Carille usa confusão em amistoso para evitar expulsões no Corinthians

Expulsão do atacante Kazim em partida na pré-temporada acabou servindo como divisor de águas para a equipe em relação ao comportamento em campo

Daniel Batista, Estadao Conteudo

22 de abril de 2017 | 08h18

Uma das marcas do time de Fábio Carille é a disciplina. Dos quatro semifinalistas do Campeonato Paulista, a equipe do Corinthians é quem levou menos cartões amarelos e ainda não teve jogadores expulsos, assim como a da Ponte Preta. O treinador explica que a expulsão do atacante Kazim em partida na pré-temporada acabou servindo como um divisor de águas para o grupo em relação ao comportamento em campo.

Durante o jogo contra o São Paulo, pela Florida Cup, Kazim se desentendeu com o zagueiro Maicon e ambos acabaram sendo expulsos. "Não gostei daquilo que aconteceu.

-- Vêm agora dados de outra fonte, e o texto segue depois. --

/-- R160 to R163, R55, R96, R98, R117, R118, section 11.6: each kind of QUERY answers DONE with its record, its fields in
the order and in the codes of the formats chapter. POOL then sets the least free count to the free count, LINE sets the
deferral count to 0, CHANGES empties the change set; nothing else changes. The unused bytes a and b may hold any value. The
derived state of STATION is the first of R88's table that applies. The codes are those of section 11.6. -/
def Obligations.QueryReturnsItsRecord : Prop :=
  ([SlotState.free, .loading, .queued, .active, .done].map SlotState.code = [0, 1, 2, 3, 4] ∧
    [Origin.host, .poll].map Origin.code = [0, 1] ∧
    [SlotClass.urgent, .normal, .poll].map SlotClass.code = [0, 1, 2] ∧
    [TransactionOutcome.ok, .sent, .cancelled, .lineDown, .replyTooLong, .noReply, .garbled, .wrongStation, .stale, .busy,
      .collision].map TransactionOutcome.code = [1, 2, 3, 4, 5, 6, 7, 8, 9, 10, 11] ∧
    [Failure.silence, .garbled, .wrongStation, .stale, .busy, .collision].map Failure.code = [1, 2, 3, 4, 5, 6] ∧
    [PendingOutcome.cancelled, .lineDown].map PendingOutcome.code = [1, 2] ∧
    [Sync.unsync, .synced].map Sync.code = [0, 1] ∧
    [LineMode.absent, .off, .on, .draining].map LineMode.code = [0, 1, 2, 3] ∧
    [DrainKind.drain, .abort].map DrainKind.code = [1, 2] ∧
    [EngineState.disabled, .settle, .idle, .guard, .transmit, .turnaround, .await, .receive].map EngineState.code =
      [0, 1, 2, 3, 4, 5, 6, 7] ∧
    [RunState.stopped, .running].map RunState.code = [0, 1] ∧
    [Policy.onChange, .always, .statusOnly].map Policy.code = [0, 1, 2]) ∧
  ∀ (s : State) (l : Line) (a b : Byte),
    let answers (c : Instr) (record : List Byte) (t : State) : Prop :=
      exec c s = .next (State.drive { t with port := responding s.port .done record })
    (Collecting s .query [0, a] →
      answers (.queryPool b)
        [byteOf s.pool.free.length, byteOf s.pool.leastFree, byteOf s.pool.hostReserve]
        { s with pool := { s.pool with leastFree := s.pool.free.length } }) ∧
    (∀ n : SlotNo, Collecting s .query [1, byteOf n.val] →
      let x := s.slot n
      answers (.querySlot b)
        [x.state.code, x.origin.code, x.cls.code, byteOf x.line.val, byteOf x.station.val, x.tag, byteOf x.retryLimit,
         byteOf x.attempts, byteOf x.requestLength, byteOf x.replyRoom,
         (match x.replyLength with
          | none => 255
          | some k => byteOf k),
         (match x.lastFailure with
          | none => 0
          | some f => f.code),
         flagByte x.requestSent,
         (match x.cancelPending with
          | none => 0
          | some o => o.code),
         (match x.outcome with
          | none => 0
          | some o => o.code),
         lowByte x.doneTime, highByte x.doneTime] s) ∧
    (Collecting s .query [2, byteOf l.val] →
      let e := s.engine l
      let p := s.sched l
      answers (.queryLine b)
        [e.mode.code,
         (match e.drainKind with
          | none => 0
          | some k => k.code),
         e.state.code,
         (match e.active with
          | none => 255
          | some n => byteOf n.val),
         byteOf e.queue.length, lowByte (BitVec.ofNat 16 e.config.divisor), highByte (BitVec.ofNat 16 e.config.divisor),
         byteOf e.config.turnaroundHold, byteOf e.config.replyTimeout, byteOf e.config.gapLimit,
         byteOf e.config.settleGap, byteOf e.config.offlineThreshold, byteOf e.config.probeInterval, p.run.code,
         lowByte (BitVec.ofNat 16 p.period), highByte (BitVec.ofNat 16 p.period), lowByte p.cycleNumber,
         highByte p.cycleNumber, byteOf p.deferrals]
        { s with scheds := s.scheds.put l { p with deferrals := 0 } }) ∧
    (∀ n : StationAddr, n ≠ 0 → Collecting s .query [3, byteOf l.val] →
      let x := s.station l n
      answers (.queryStation (byteOf n.val))
        [byteOf x.failureCount, flagByte x.replied, x.sync.code, flagByte x.toggle,
         if (s.engine l).config.offlineThreshold ≤ x.failureCount then 3
         else if 0 < x.failureCount then 2
         else if x.replied then 1
         else 0] s) ∧
    (Collecting s .query [4, byteOf l.val] →
      let m := (s.stationLine l).changes
      answers (.queryChanges b)
        [m.extractLsb' 0 8, m.extractLsb' 8 8, m.extractLsb' 16 8, m.extractLsb' 24 8]
        { s with stations := s.stations.put l { s.stationLine l with changes := 0 } }) ∧
    (∀ n : EntryNo, Collecting s .query [5, byteOf l.val] →
      let x := s.entry l n
      answers (.queryEntry (byteOf n.val))
        [byteOf x.definition.station.val, x.definition.item, byteOf x.definition.replyRoom, x.definition.policy.code,
         byteOf x.definition.retryLimit, flagByte x.definition.enabled, flagByte x.digest.isSome,
         (match x.digest with
          | none => 0
          | some d => lowByte d),
         (match x.digest with
          | none => 0
          | some d => highByte d),
         (match x.live with
          | none => 255
          | some k => byteOf k.val)] s)

/-- R134, R159, R132, R48: an accepted QUEUE_SET sets the high mark, the low mark, the trigger and the host reserve, and the
hold state is evaluated with the new marks: HELD at or above the high mark, FREE-RUNNING at or below the low mark, kept in
between. No record changes; the response is DONE. -/
def Obligations.QueueSetEvaluatesTheHoldState : Prop :=
  ∀ (s : State) (high low trigger reserve : Nat), 1 ≤ high → high ≤ 16 → low < high → 1 ≤ trigger → trigger ≤ 16 →
    reserve ≤ 64 → Collecting s .queueSet [byteOf high, byteOf low, byteOf trigger] →
    exec (.queueSet (byteOf reserve)) s = .next (State.drive
      { s with queue := { s.queue with highMark := high, lowMark := low, trigger := trigger,
                                       hold := if high ≤ s.queue.records.length then .held
                                               else if s.queue.records.length ≤ low then .freeRunning
                                               else s.queue.hold },
               pool := { s.pool with hostReserve := reserve },
               port := responding s.port .done [] })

Foi um aprendizado aquele jogo e sempre que surge uma oportunidade, eu comento sobre o fato com os atletas, para que eles levem isso como exemplo. O jogador tem de entrar em campo focado apenas na partida", disse o treinador.

Dentre os semifinalistas, a Ponte Preta já recebeu 41 cartões amarelos e é o time mais indisciplinado. Em seguida aparece o Palmeiras, com 39, seguido pelo São Paulo com 37. O Corinthians tem apenas 33 cartões. Já entre os cartões vermelhos, o Palmeiras é o líder no quesito, com duas expulsões. O São Paulo aparece em seguida com uma exclusão, enquanto que Ponte e Corinthians não tiveram atletas expulsos.

Curiosamente, o Corinthians chegou a ter o volante Gabriel expulso no clássico com o Palmeiras, mas a punição foi anulada. O volante Maycon cometeu falta durante a partida e o árbitro Thiago Duarte Peixoto erroneamente achou que Gabriel foi o responsável pela infração e lhe aplicou o segundo cartão amarelo e, consequentemente, o vermelho. Após perceber o equívoco, o juiz admitiu a falha na súmula e o cartão foi anulado.

Para encarar o São Paulo, Carille contará com cinco titulares pendurados com dois cartões amarelos, casos de Fagner, Gabriel, Maycon, Romero e Jô. Apesar do risco de ficar sem importantes jogadores para uma eventual decisão, o treinador nega que vá passar qualquer recomendação aos atletas para evitar novas advertências. "Vamos fazer o jogo que tem de ser feito, se for para administrar é nos minutos finais e se a partida já estiver resolvida", avisou.